Exercise prompt:
Using the records below, quote only the span that opens with the line containing "(Module.enterMode_stands m x).1" and closes with the line containing "(Module.enterMode_stands m x).2.2.2.2.2.2.1", exactly and inclusively.

*** Material for this exercise Section Begins ***

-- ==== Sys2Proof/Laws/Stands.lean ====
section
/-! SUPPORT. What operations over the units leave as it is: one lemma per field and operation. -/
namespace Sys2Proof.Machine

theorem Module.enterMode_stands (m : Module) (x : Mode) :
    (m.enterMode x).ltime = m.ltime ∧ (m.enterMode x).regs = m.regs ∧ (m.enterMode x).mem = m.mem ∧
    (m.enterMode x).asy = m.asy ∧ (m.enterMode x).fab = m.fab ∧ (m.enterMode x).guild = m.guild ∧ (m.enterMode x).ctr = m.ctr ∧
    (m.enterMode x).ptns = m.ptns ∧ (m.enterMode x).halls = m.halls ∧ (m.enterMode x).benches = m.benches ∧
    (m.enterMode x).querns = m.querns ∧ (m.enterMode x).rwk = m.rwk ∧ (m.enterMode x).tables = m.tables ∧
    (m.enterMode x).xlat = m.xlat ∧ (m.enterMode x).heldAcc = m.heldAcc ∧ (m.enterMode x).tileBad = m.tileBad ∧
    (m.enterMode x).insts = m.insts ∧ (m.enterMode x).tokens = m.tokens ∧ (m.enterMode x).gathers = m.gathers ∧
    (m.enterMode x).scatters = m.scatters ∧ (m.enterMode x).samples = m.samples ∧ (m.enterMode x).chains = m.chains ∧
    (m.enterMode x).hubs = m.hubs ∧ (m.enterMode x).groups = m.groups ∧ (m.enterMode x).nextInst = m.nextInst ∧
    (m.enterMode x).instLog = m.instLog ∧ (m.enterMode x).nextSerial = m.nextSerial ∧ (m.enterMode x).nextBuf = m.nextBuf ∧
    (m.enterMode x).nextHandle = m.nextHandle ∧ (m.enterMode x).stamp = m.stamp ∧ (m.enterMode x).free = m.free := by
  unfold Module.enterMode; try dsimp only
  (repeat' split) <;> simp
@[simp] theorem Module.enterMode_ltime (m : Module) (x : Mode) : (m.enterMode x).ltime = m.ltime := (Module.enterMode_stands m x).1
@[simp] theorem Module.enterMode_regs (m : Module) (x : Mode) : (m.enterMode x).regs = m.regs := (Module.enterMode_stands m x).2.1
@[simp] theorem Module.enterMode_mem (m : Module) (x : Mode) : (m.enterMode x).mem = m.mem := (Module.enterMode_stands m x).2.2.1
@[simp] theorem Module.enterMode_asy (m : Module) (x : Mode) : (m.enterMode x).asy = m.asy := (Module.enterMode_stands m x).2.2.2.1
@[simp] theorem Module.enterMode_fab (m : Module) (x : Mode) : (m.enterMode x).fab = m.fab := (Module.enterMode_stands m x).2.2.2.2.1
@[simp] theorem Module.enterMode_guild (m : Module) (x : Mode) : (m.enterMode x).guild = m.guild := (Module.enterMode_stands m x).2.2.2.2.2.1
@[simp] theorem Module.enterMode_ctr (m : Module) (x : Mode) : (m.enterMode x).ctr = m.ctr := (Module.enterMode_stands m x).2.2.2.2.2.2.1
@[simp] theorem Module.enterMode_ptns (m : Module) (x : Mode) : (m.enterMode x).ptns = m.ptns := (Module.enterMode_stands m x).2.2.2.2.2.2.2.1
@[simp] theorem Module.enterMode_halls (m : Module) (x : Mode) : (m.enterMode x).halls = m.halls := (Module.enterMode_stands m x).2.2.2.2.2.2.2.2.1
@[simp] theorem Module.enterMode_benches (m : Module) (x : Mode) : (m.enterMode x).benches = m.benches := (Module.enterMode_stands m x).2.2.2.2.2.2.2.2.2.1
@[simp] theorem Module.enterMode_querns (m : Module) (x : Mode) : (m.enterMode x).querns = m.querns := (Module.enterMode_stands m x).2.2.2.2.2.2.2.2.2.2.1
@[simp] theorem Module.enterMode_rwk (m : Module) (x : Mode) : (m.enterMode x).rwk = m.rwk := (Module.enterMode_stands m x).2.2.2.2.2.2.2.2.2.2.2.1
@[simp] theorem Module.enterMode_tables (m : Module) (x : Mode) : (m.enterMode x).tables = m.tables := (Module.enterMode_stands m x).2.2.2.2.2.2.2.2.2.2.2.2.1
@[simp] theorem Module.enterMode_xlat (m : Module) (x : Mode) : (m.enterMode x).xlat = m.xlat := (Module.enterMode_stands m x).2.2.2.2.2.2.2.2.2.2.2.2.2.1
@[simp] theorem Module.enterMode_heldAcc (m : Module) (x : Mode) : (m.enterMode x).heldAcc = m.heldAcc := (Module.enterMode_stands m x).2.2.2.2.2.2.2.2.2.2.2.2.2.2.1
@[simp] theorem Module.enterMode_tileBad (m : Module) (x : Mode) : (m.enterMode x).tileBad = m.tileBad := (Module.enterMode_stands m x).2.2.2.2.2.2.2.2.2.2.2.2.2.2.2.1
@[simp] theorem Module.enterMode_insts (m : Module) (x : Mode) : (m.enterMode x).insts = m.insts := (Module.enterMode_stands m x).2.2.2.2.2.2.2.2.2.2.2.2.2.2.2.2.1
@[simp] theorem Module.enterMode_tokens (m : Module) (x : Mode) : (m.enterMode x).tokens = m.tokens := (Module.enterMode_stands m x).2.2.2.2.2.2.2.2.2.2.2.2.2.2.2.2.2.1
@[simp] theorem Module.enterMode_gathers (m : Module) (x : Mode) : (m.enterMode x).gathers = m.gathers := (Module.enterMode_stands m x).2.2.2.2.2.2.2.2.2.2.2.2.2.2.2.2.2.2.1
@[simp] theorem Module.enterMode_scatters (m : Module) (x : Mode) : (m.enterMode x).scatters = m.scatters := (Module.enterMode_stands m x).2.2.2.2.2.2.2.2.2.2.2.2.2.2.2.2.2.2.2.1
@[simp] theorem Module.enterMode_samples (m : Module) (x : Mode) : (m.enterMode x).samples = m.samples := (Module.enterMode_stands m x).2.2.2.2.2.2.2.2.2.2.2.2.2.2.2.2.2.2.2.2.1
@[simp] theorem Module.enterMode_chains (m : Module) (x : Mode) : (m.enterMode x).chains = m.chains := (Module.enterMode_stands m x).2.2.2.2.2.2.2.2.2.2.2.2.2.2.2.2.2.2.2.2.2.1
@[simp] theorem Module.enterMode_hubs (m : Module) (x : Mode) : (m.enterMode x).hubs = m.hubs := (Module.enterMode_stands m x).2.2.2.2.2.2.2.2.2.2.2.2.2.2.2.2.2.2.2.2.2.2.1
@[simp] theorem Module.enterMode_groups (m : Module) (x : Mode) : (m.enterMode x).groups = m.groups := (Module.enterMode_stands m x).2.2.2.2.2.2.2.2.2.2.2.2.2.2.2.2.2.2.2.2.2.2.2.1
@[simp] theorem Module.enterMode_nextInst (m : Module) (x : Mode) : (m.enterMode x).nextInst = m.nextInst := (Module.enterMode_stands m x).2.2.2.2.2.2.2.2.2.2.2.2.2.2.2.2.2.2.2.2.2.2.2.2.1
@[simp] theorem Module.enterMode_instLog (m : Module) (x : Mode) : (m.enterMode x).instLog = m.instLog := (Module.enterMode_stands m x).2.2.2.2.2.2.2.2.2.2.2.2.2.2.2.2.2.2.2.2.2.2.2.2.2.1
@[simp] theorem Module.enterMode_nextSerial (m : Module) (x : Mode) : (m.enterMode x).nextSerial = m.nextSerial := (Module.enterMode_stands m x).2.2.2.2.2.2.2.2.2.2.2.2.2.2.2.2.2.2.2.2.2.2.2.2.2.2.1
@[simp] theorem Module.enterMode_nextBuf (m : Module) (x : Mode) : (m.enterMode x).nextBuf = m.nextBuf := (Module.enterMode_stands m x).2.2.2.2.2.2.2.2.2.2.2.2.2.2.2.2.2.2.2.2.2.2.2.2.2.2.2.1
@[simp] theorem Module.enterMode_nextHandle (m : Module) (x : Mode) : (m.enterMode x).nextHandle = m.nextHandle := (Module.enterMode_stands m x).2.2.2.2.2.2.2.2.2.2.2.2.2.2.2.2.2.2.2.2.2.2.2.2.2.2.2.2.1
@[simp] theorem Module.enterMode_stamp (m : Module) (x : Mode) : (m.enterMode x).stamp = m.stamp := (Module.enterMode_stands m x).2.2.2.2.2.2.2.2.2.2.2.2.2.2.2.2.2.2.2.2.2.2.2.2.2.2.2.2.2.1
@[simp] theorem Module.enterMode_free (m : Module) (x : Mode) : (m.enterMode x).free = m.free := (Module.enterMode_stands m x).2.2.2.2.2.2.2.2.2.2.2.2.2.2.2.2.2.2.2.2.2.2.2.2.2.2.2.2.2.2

*** Material for this exercise Section Ends ***

Exercise result:
@[simp] theorem Module.enterMode_ltime (m : Module) (x : Mode) : (m.enterMode x).ltime = m.ltime := (Module.enterMode_stands m x).1
@[simp] theorem Module.enterMode_regs (m : Module) (x : Mode) : (m.enterMode x).regs = m.regs := (Module.enterMode_stands m x).2.1
@[simp] theorem Module.enterMode_mem (m : Module) (x : Mode) : (m.enterMode x).mem = m.mem := (Module.enterMode_stands m x).2.2.1
@[simp] theorem Module.enterMode_asy (m : Module) (x : Mode) : (m.enterMode x).asy = m.asy := (Module.enterMode_stands m x).2.2.2.1
@[simp] theorem Module.enterMode_fab (m : Module) (x : Mode) : (m.enterMode x).fab = m.fab := (Module.enterMode_stands m x).2.2.2.2.1
@[simp] theorem Module.enterMode_guild (m : Module) (x : Mode) : (m.enterMode x).guild = m.guild := (Module.enterMode_stands m x).2.2.2.2.2.1
@[simp] theorem Module.enterMode_ctr (m : Module) (x : Mode) : (m.enterMode x).ctr = m.ctr := (Module.enterMode_stands m x).2.2.2.2.2.2.1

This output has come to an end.